━━━━━ TASK INPUTS

-- ==== Sys2Proof/Certificates/Slice0/Obligations.lean ====
section
/-! DEFINITION. The statements for the provers: what the commands of the block do, family by family. -/
open Sys2Proof Sys2Proof.Machine

/-- A step is the front command on the state with the queue’s rest (spec/95: each row is one whole step). -/
def Obligations.StepRunsTheFrontCommand : Prop :=
  ∀ (i : Instr) (s : State) (rest : List Instr), s.pending = i :: rest → step s = exec i { s with pending := rest }

/-- An idle step is one 10 ns tick: the model’s choice (log 1), no rule of the spec. -/
def Obligations.EmptyQueueLetsOneTickPass : Prop :=
  ∀ s : State, s.pending = [] →
    ∃ t, step s = .next t ∧ t.now = s.now + 1 ∧
      { t with regs := s.regs, time := s.time, ports := s.ports, out := { t.out with idle := s.out.idle } } = s ∧
      (∀ p : Fin 16, { t.port p with freed := (s.port p).freed, sinceIdle := (s.port p).sinceIdle } = s.port p) ∧
      Safety.OnlyRegs [Key.niBoundStallTicks, Key.thermalEmergencyTicks] s t

/-- The invariant of EveryStepKeepsMemoriesCanonical holds at reset. -/
def Obligations.ResetStateIsCanonical : Prop :=
  Safety.Canonical State.reset

/-- What reset leaves (R355, R414, R423); START_COUNT 1 is log 18. -/
def Obligations.ResetLeavesAStartInStage0 : Prop :=
  State.reset.start.stage = some 0 ∧ State.reset.started = false ∧ State.reset.reg Key.startCount = 1 ∧ State.reset.image = none ∧
    (∀ c : Fin 4, State.reset.cstate c = cxAbsent) ∧ State.reset.events = [] ∧ State.reset.pending = [] ∧
    State.reset.reg Key.startSafeStage = 0xFF ∧ State.reset.reg Key.imageStatus = 0xFF

/-- Keys strictly rising and no entry equal to what an unlisted key reads as: kept by every step, of whatever command. -/
def Obligations.EveryStepKeepsMemoriesCanonical : Prop :=
  ∀ s t : State, Safety.Canonical s → step s = .next t → Safety.Canonical t

/-- exec is the command’s effect on everything but the queue. -/
def Obligations.CommandsLeaveTheQueueAlone : Prop :=
  ∀ (i : Instr) (s t : State), exec i s = .next t → t.pending = s.pending

/-- The model’s only stop (R446): no fault or refusal of any other command. -/
def Obligations.OnlyRatingsStopTheModule : Prop :=
  ∀ (i : Instr) (s : State), (∃ t, exec i s = .next t) ∨
    ∃ aux mV, i = .overvoltage aux mV ∧ (if aux then 4000 else 60000) < mV ∧ exec i s = .fault .ratingsExceeded

/-- Issue of each kind of command (R27, R34 and the rules of the kinds). -/
def Obligations.ReadyCommandsIssueAndStart : Prop :=
  ∀ (s : State) (c : Fin 4) (q : Fin 8) (r : Run) (found : List (Nat × Finding)), r.plainIssue = true →
    (let u := s.tellFound c 0 found
     Safety.Ready u c q r → r.cmd.kind = 1 → exec (.block c q found) s = .next ((u.startRun c q r).blockStart c q)) ∧
    (let u := s.tellFound c 3 found
     Safety.Ready u c q r →
      (∀ e, r.cmd.exchRec = some e →
        (e.role = 1 → exec (.broadcast c q found) s =
          .next ((((u.startRun c q r).exchangeInit c q).broadcastStart c q).drainFails)) ∧
        (e.role = 2 → exec (.dispatch c q found) s =
          .next (((((u.startRun c q r).exchangeInit c q).dispatchBegins c q).dispatchStart c q).drainFails)) ∧
        (e.role = 3 → exec (.combine c q found) s = .next ((u.startRun c q r).exchangeInit c q))) ∧
      (∀ p, r.cmd.collRec = some p →
        (p.op = opAllReduce → exec (.allReduce c q found) s = .next ((u.startRun c q r).collStart c q)) ∧
        (p.op = opReduceScatter → exec (.reduceScatter c q found) s = .next ((u.startRun c q r).collStart c q)) ∧
        (p.op = opAllGather → exec (.allGather c q found) s = .next ((u.startRun c q r).collStart c q)) ∧
        (p.op = opBroadcast → exec (.collectiveBroadcast c q found) s = .next ((u.startRun c q r).collStart c q)) ∧
        (p.op = opAllToAll → exec (.allToAll c q found) s = .next ((u.startRun c q r).collStart c q))) ∧
      (∀ p, r.cmd.copyRec = some p →
        (p.op = 1 → exec (.copyLocal c q found) s = .next ((u.startRun c q r).copyStart c q)) ∧
        (p.op = 2 → exec (.put c q found) s = .next ((u.startRun c q r).copyStart c q)) ∧
        (p.op = 4 → exec (.atomicList c q found) s = .next ((u.startRun c q r).copyStart c q)))) ∧
    (Safety.Ready s c q r →
      (∀ p, r.cmd.collRec = some p → p.op = opBarrier → exec (.barrier c q) s = .next ((s.startRun c q r).collStart c q)) ∧
      (∀ p, r.cmd.copyRec = some p → p.op = 3 → exec (.get c q) s = .next ((s.startRun c q r).copyStart c q)) ∧
      (r.cmd.fetchRec.isSome = true → exec (.fetch c q) s = .next ((s.startRun c q r).fetchStart c q)) ∧
      (r.cmd.kind = 6 → exec (.commit c q) s = .next (s.startRun c q r)))

/-- R28, R297: an AT_TICK entry issues once its launch tick is reached, and not before. -/
def Obligations.LaunchTickIssuesADueEntry : Prop :=
  ∀ (s : State) (c : Fin 4) (q : Fin 8) (dt : Nat) (found : List (Nat × Finding)) (r r' : Run),
    let u := (s.advance dt).tellFound c ((s.advance dt).issueReader c q) found
    Safety.Ready u c q r → bit r.entry.flags 0 = true → r.phase = .waiting → (u.startRun c q r).run c q = some r' →
      r.entry.launch ≤ u.tick ∧
      exec (.launchTick c q dt found) s = .next
        ((if (u.startRun c q r).rampCovers r' then u.startRun c q r else (u.startRun c q r).freeDraw).startKind c q)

━━━━━━━━━━

ACTIVITY:
Nothing but the lines from the top of the entries above through the line with "(rest : List" should be set down, each exactly as written.

REPLY TO THE EXERCISE:
-- ==== Sys2Proof/Certificates/Slice0/Obligations.lean ====
section
/-! DEFINITION. The statements for the provers: what the commands of the block do, family by family. -/
open Sys2Proof Sys2Proof.Machine

/-- A step is the front command on the state with the queue’s rest (spec/95: each row is one whole step). -/
def Obligations.StepRunsTheFrontCommand : Prop :=
  ∀ (i : Instr) (s : State) (rest : List Instr), s.pending = i :: rest → step s = exec i { s with pending := rest }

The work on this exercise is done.